Algorithms of the first category relies on projecting P onto the screen to compute P'. For these algorithms, the perspective projection matrix is therefore needed. In ray tracing, rather than projecting the geometry onto the screen, we trace a ray passing through P' and look for P. We don't need to project P anymore with this approach since we already know P', which means that in ray tracing, the perspective projection is technically not needed (and therefore never used).

We will study the two algorithms in detail in the next chapters and the next lessons. However, it is important to understand the difference between the two and how they work at this point. As explained before, the geometry needs to be projected onto the surface of the canvas. To do so, P is projected along an "implicit" line (implicit because we never really need to build this line as we need to with ray tracing) connecting P to the eye. You can see the process as if you were moving a point along that line from P to the eye until it lies on the canvas. That point would be P'. In this approach, you know P, but you don't know P'. You compute it using the projection approach. But you can also look at the problem the other way around. You can wonder whether, for any point on the canvas (say P' - which by default we will assume is in the center of the pixel), there is a point P on the surface of the geometry that projects onto P'. The solution to this problem is to explicitly this time create a ray from the eye to P', extend or project this ray down into the scene, and find out if this ray intersects any 3D geometry.
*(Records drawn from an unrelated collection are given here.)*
/-! ## modLaunch -/

@[simp] theorem modLaunch_active (s : State) (l : Nat) (f : Launch → Launch) : (modLaunch s l f).active = s.active := by
  unfold modLaunch; split <;> rfl
@[simp] theorem modLaunch_args (s : State) (l : Nat) (f : Launch → Launch) : (modLaunch s l f).args = s.args := by
  unfold modLaunch; split <;> rfl
@[simp] theorem modLaunch_sched (s : State) (l : Nat) (f : Launch → Launch) : (modLaunch s l f).sched = s.sched := by
  unfold modLaunch; split <;> rfl
@[simp] theorem modLaunch_free (s : State) (l : Nat) (f : Launch → Launch) : (modLaunch s l f).free = s.free := by
  unfold modLaunch; split <;> rfl
@[simp] theorem modLaunch_count (s : State) (l : Nat) (f : Launch → Launch) : (modLaunch s l f).count = s.count := by
  unfold modLaunch; split <;> rfl
@[simp] theorem modLaunch_cycles (s : State) (l : Nat) (f : Launch → Launch) : (modLaunch s l f).cycles = s.cycles := by
  unfold modLaunch; split <;> rfl
@[simp] theorem modLaunch_ctxs (s : State) (l : Nat) (f : Launch → Launch) : (modLaunch s l f).ctxs = s.ctxs := by
  unfold modLaunch; split <;> rfl
@[simp] theorem modLaunch_cores (s : State) (l : Nat) (f : Launch → Launch) : (modLaunch s l f).cores = s.cores := by
  unfold modLaunch; split <;> rfl
@[simp] theorem modLaunch_dies (s : State) (l : Nat) (f : Launch → Launch) : (modLaunch s l f).dies = s.dies := by
  unfold modLaunch; split <;> rfl
@[simp] theorem modLaunch_feat (s : State) (l : Nat) (f : Launch → Launch) : (modLaunch s l f).feat = s.feat := by
  unfold modLaunch; split <;> rfl
@[simp] theorem modLaunch_stepB (s : State) (l : Nat) (f : Launch → Launch) : (modLaunch s l f).stepB = s.stepB := by
  unfold modLaunch; split <;> rfl
@[simp] theorem modLaunch_node (s : State) (l : Nat) (f : Launch → Launch) : (modLaunch s l f).node = s.node := by
  unfold modLaunch; split <;> rfl
@[simp] theorem modLaunch_nodes (s : State) (l : Nat) (f : Launch → Launch) : (modLaunch s l f).nodes = s.nodes := by
  unfold modLaunch; split <;> rfl
@[simp] theorem modLaunch_unreach (s : State) (l : Nat) (f : Launch → Launch) : (modLaunch s l f).unreach = s.unreach := by
  unfold modLaunch; split <;> rfl
@[simp] theorem modLaunch_mem (s : State) (l : Nat) (f : Launch → Launch) : (modLaunch s l f).mem = s.mem := by
  unfold modLaunch; split <;> rfl
@[simp] theorem modLaunch_memBad (s : State) (l : Nat) (f : Launch → Launch) : (modLaunch s l f).memBad = s.memBad := by
  unfold modLaunch; split <;> rfl
@[simp] theorem modLaunch_lags (s : State) (l : Nat) (f : Launch → Launch) : (modLaunch s l f).lags = s.lags := by
  unfold modLaunch; split <;> rfl
@[simp] theorem modLaunch_cxl (s : State) (l : Nat) (f : Launch → Launch) : (modLaunch s l f).cxl = s.cxl := by
  unfold modLaunch; split <;> rfl
@[simp] theorem modLaunch_hbm (s : State) (l : Nat) (f : Launch → Launch) : (modLaunch s l f).hbm = s.hbm := by
  unfold modLaunch; split <;> rfl
@[simp] theorem modLaunch_peers (s : State) (l : Nat) (f : Launch → Launch) : (modLaunch s l f).peers = s.peers := by
  unfold modLaunch; split <;> rfl
@[simp] theorem modLaunch_ports (s : State) (l : Nat) (f : Launch → Launch) : (modLaunch s l f).ports = s.ports := by
  unfold modLaunch; split <;> rfl
@[simp] theorem modLaunch_retired (s : State) (l : Nat) (f : Launch → Launch) : (modLaunch s l f).retired = s.retired := by
  unfold modLaunch; split <;> rfl
@[simp] theorem modLaunch_spaces (s : State) (l : Nat) (f : Launch → Launch) : (modLaunch s l f).spaces = s.spaces := by
  unfold modLaunch; split <;> rfl
@[simp] theorem modLaunch_migs (s : State) (l : Nat) (f : Launch → Launch) : (modLaunch s l f).migs = s.migs := by
  unfold modLaunch; split <;> rfl
@[simp] theorem modLaunch_sems (s : State) (l : Nat) (f : Launch → Launch) : (modLaunch s l f).sems = s.sems := by
  unfold modLaunch; split <;> rfl
@[simp] theorem modLaunch_classes (s : State) (l : Nat) (f : Launch → Launch) : (modLaunch s l f).classes = s.classes := by
  unfold modLaunch; split <;> rfl
@[simp] theorem modLaunch_transit (s : State) (l : Nat) (f : Launch → Launch) : (modLaunch s l f).transit = s.transit := by
  unfold modLaunch; split <;> rfl
@[simp] theorem modLaunch_semOps (s : State) (l : Nat) (f : Launch → Launch) : (modLaunch s l f).semOps = s.semOps := by
  unfold modLaunch; split <;> rfl
@[simp] theorem modLaunch_xfers (s : State) (l : Nat) (f : Launch → Launch) : (modLaunch s l f).xfers = s.xfers := by
  unfold modLaunch; split <;> rfl
@[simp] theorem modLaunch_conts (s : State) (l : Nat) (f : Launch → Launch) : (modLaunch s l f).conts = s.conts := by
  unfold modLaunch; split <;> rfl
@[simp] theorem modLaunch_moves (s : State) (l : Nat) (f : Launch → Launch) : (modLaunch s l f).moves = s.moves := by
  unfold modLaunch; split <;> rfl
@[simp] theorem modLaunch_msgs (s : State) (l : Nat) (f : Launch → Launch) : (modLaunch s l f).msgs = s.msgs := by
  unfold modLaunch; split <;> rfl
@[simp] theorem modLaunch_regions (s : State) (l : Nat) (f : Launch → Launch) : (modLaunch s l f).regions = s.regions := by
  unfold modLaunch; split <;> rfl
@[simp] theorem modLaunch_parts (s : State) (l : Nat) (f : Launch → Launch) : (modLaunch s l f).parts = s.parts := by
  unfold modLaunch; split <;> rfl
@[simp] theorem modLaunch_images (s : State) (l : Nat) (f : Launch → Launch) : (modLaunch s l f).images = s.images := by
  unfold modLaunch; split <;> rfl
@[simp] theorem modLaunch_loaded (s : State) (l : Nat) (f : Launch → Launch) : (modLaunch s l f).loaded = s.loaded := by
  unfold modLaunch; split <;> rfl
@[simp] theorem modLaunch_nlaunch (s : State) (l : Nat) (f : Launch → Launch) : (modLaunch s l f).nlaunch = s.nlaunch := by
  unfold modLaunch; split <;> rfl
@[simp] theorem modLaunch_saves (s : State) (l : Nat) (f : Launch → Launch) : (modLaunch s l f).saves = s.saves := by
  unfold modLaunch; split <;> rfl
@[simp] theorem modLaunch_host (s : State) (l : Nat) (f : Launch → Launch) : (modLaunch s l f).host = s.host := by
  unfold modLaunch; split <;> rfl
@[simp] theorem modLaunch_funcs (s : State) (l : Nat) (f : Launch → Launch) : (modLaunch s l f).funcs = s.funcs := by
  unfold modLaunch; split <;> rfl
@[simp] theorem modLaunch_queues (s : State) (l : Nat) (f : Launch → Launch) : (modLaunch s l f).queues = s.queues := by
  unfold modLaunch; split <;> rfl
@[simp] theorem modLaunch_fw (s : State) (l : Nat) (f : Launch → Launch) : (modLaunch s l f).fw = s.fw := by
  unfold modLaunch; split <;> rfl
@[simp] theorem modLaunch_spdm (s : State) (l : Nat) (f : Launch → Launch) : (modLaunch s l f).spdm = s.spdm := by
  unfold modLaunch; split <;> rfl
@[simp] theorem modLaunch_power (s : State) (l : Nat) (f : Launch → Launch) : (modLaunch s l f).power = s.power := by
  unfold modLaunch; split <;> rfl

/-! ## modRegion -/

@[simp] theorem modRegion_active (s : State) (r : Nat) (f : Region → Region) : (modRegion s r f).active = s.active := by
  unfold modRegion; split <;> rfl
@[simp] theorem modRegion_args (s : State) (r : Nat) (f : Region → Region) : (modRegion s r f).args = s.args := by
  unfold modRegion; split <;> rfl
@[simp] theorem modRegion_sched (s : State) (r : Nat) (f : Region → Region) : (modRegion s r f).sched = s.sched := by
  unfold modRegion; split <;> rfl
@[simp] theorem modRegion_free (s : State) (r : Nat) (f : Region → Region) : (modRegion s r f).free = s.free := by
  unfold modRegion; split <;> rfl
@[simp] theorem modRegion_count (s : State) (r : Nat) (f : Region → Region) : (modRegion s r f).count = s.count := by
  unfold modRegion; split <;> rfl
@[simp] theorem modRegion_cycles (s : State) (r : Nat) (f : Region → Region) : (modRegion s r f).cycles = s.cycles := by
  unfold modRegion; split <;> rfl
@[simp] theorem modRegion_ctxs (s : State) (r : Nat) (f : Region → Region) : (modRegion s r f).ctxs = s.ctxs := by
  unfold modRegion; split <;> rfl
@[simp] theorem modRegion_cores (s : State) (r : Nat) (f : Region → Region) : (modRegion s r f).cores = s.cores := by
  unfold modRegion; split <;> rfl
@[simp] theorem modRegion_dies (s : State) (r : Nat) (f : Region → Region) : (modRegion s r f).dies = s.dies := by
  unfold modRegion; split <;> rfl
@[simp] theorem modRegion_feat (s : State) (r : Nat) (f : Region → Region) : (modRegion s r f).feat = s.feat := by
  unfold modRegion; split <;> rfl
@[simp] theorem modRegion_stepB (s : State) (r : Nat) (f : Region → Region) : (modRegion s r f).stepB = s.stepB := by
  unfold modRegion; split <;> rfl
@[simp] theorem modRegion_node (s : State) (r : Nat) (f : Region → Region) : (modRegion s r f).node = s.node := by
  unfold modRegion; split <;> rfl
@[simp] theorem modRegion_nodes (s : State) (r : Nat) (f : Region → Region) : (modRegion s r f).nodes = s.nodes := by
  unfold modRegion; split <;> rfl
@[simp] theorem modRegion_unreach (s : State) (r : Nat) (f : Region → Region) : (modRegion s r f).unreach = s.unreach := by
  unfold modRegion; split <;> rfl
@[simp] theorem modRegion_mem (s : State) (r : Nat) (f : Region → Region) : (modRegion s r f).mem = s.mem := by
  unfold modRegion; split <;> rfl
@[simp] theorem modRegion_memBad (s : State) (r : Nat) (f : Region → Region) : (modRegion s r f).memBad = s.memBad := by
  unfold modRegion; split <;> rfl
@[simp] theorem modRegion_lags (s : State) (r : Nat) (f : Region → Region) : (modRegion s r f).lags = s.lags := by
  unfold modRegion; split <;> rfl
@[simp] theorem modRegion_cxl (s : State) (r : Nat) (f : Region → Region) : (modRegion s r f).cxl = s.cxl := by
  unfold modRegion; split <;> rfl
@[simp] theorem modRegion_hbm (s : State) (r : Nat) (f : Region → Region) : (modRegion s r f).hbm = s.hbm := by
  unfold modRegion; split <;> rfl
@[simp] theorem modRegion_peers (s : State) (r : Nat) (f : Region → Region) : (modRegion s r f).peers = s.peers := by
  unfold modRegion; split <;> rfl
@[simp] theorem modRegion_ports (s : State) (r : Nat) (f : Region → Region) : (modRegion s r f).ports = s.ports := by
  unfold modRegion; split <;> rfl
@[simp] theorem modRegion_retired (s : State) (r : Nat) (f : Region → Region) : (modRegion s r f).retired = s.retired := by
  unfold modRegion; split <;> rfl
@[simp] theorem modRegion_spaces (s : State) (r : Nat) (f : Region → Region) : (modRegion s r f).spaces = s.spaces := by
  unfold modRegion; split <;> rfl
@[simp] theorem modRegion_migs (s : State) (r : Nat) (f : Region → Region) : (modRegion s r f).migs = s.migs := by
  unfold modRegion; split <;> rfl
@[simp] theorem modRegion_sems (s : State) (r : Nat) (f : Region → Region) : (modRegion s r f).sems = s.sems := by
  unfold modRegion; split <;> rfl
@[simp] theorem modRegion_classes (s : State) (r : Nat) (f : Region → Region) : (modRegion s r f).classes = s.classes := by
  unfold modRegion; split <;> rfl
@[simp] theorem modRegion_transit (s : State) (r : Nat) (f : Region → Region) : (modRegion s r f).transit = s.transit := by
  unfold modRegion; split <;> rfl
@[simp] theorem modRegion_semOps (s : State) (r : Nat) (f : Region → Region) : (modRegion s r f).semOps = s.semOps := by
  unfold modRegion; split <;> rfl
@[simp] theorem modRegion_xfers (s : State) (r : Nat) (f : Region → Region) : (modRegion s r f).xfers = s.xfers := by
  unfold modRegion; split <;> rfl
@[simp] theorem modRegion_conts (s : State) (r : Nat) (f : Region → Region) : (modRegion s r f).conts = s.conts := by
  unfold modRegion; split <;> rfl
@[simp] theorem modRegion_moves (s : State) (r : Nat) (f : Region → Region) : (modRegion s r f).moves = s.moves := by
  unfold modRegion; split <;> rfl
@[simp] theorem modRegion_msgs (s : State) (r : Nat) (f : Region → Region) : (modRegion s r f).msgs = s.msgs := by
  unfold modRegion; split <;> rfl
@[simp] theorem modRegion_parts (s : State) (r : Nat) (f : Region → Region) : (modRegion s r f).parts = s.parts := by
  unfold modRegion; split <;> rfl
@[simp] theorem modRegion_images (s : State) (r : Nat) (f : Region → Region) : (modRegion s r f).images = s.images := by
  unfold modRegion; split <;> rfl
@[simp] theorem modRegion_loaded (s : State) (r : Nat) (f : Region → Region) : (modRegion s r f).loaded = s.loaded := by
  unfold modRegion; split <;> rfl
@[simp] theorem modRegion_launches (s : State) (r : Nat) (f : Region → Region) : (modRegion s r f).launches = s.launches := by
  unfold modRegion; split <;> rfl
@[simp] theorem modRegion_nlaunch (s : State) (r : Nat) (f : Region → Region) : (modRegion s r f).nlaunch = s.nlaunch := by
  unfold modRegion; split <;> rfl
@[simp] theorem modRegion_saves (s : State) (r : Nat) (f : Region → Region) : (modRegion s r f).saves = s.saves := by
  unfold modRegion; split <;> rfl
@[simp] theorem modRegion_host (s : State) (r : Nat) (f : Region → Region) : (modRegion s r f).host = s.host := by
  unfold modRegion; split <;> rfl
@[simp] theorem modRegion_funcs (s : State) (r : Nat) (f : Region → Region) : (modRegion s r f).funcs = s.funcs := by
  unfold modRegion; split <;> rfl
@[simp] theorem modRegion_queues (s : State) (r : Nat) (f : Region → Region) : (modRegion s r f).queues = s.queues := by
  unfold modRegion; split <;> rfl
@[simp] theorem modRegion_fw (s : State) (r : Nat) (f : Region → Region) : (modRegion s r f).fw = s.fw := by
  unfold modRegion; split <;> rfl
@[simp] theorem modRegion_spdm (s : State) (r : Nat) (f : Region → Region) : (modRegion s r f).spdm = s.spdm := by
  unfold modRegion; split <;> rfl
@[simp] theorem modRegion_power (s : State) (r : Nat) (f : Region → Region) : (modRegion s r f).power = s.power := by
  unfold modRegion; split <;> rfl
If it does, then the intersection point is P. Hopefully, you can now see more distinctively the difference between rasterization (we know P, we compute P') and ray tracing (we know P', we look for P).

The advantage of the rasterization approach over ray tracing is mainly sped. Computing the intersection of rays with geometry is a computationally expensive operation. This intersection time also grows linearly with the amount of geometry contained in the scene, as we will see in one of the next lessons. On the other hand, the projection process is incredibly simple, relies on basic math operations (multiplications, divisions, etc.), and can be aggressively optimized (especially if special hardware is designed for this purpose which is the case with GPUs). Graphics cards are almost all using an algorithm based on the rasterization approach (which is one of the reasons they can render 3D scenes so quickly, at interactive frame rates). When real-time rendering APIs such as OpenGL or DirectX is used, the projection matrix needs to be dealt with. Even if you are only interested in ray tracing, you should know about it for at least a historical reason: it is one of the most important techniques in rendering and the most commonly used technique for producing real-time 3D computer graphics. Plus, it is likely at some point that you will have to deal with the GPU anyway, and real-time rendering APIs do not compute this matrix for you. You will have to do it yourself.

The concept of rasterisation is really important in rendering. As we learned in this chapter, the projection of P onto the screen, can be computed by dividing the point's coordinates x and y by the point's z-coordinate. As you may guess, all initial coordinates are real numbers - floats for instance - thus P' coordinates are also real numbers. However pixel coordinates need to be integers, thereby, to store the color of P's in the image, we will need to convert its coordinates to pixel coordinates - in other words from floats to integers. We say that the point's coordinates are converted from screen space to raster space. More information can be found on this process in the lesson on rays and cameras.

The next three lessons are devoted to studying the construction of the orthographic and perspective matrix, and how to use them in OpenGL to display images and 3D geometry.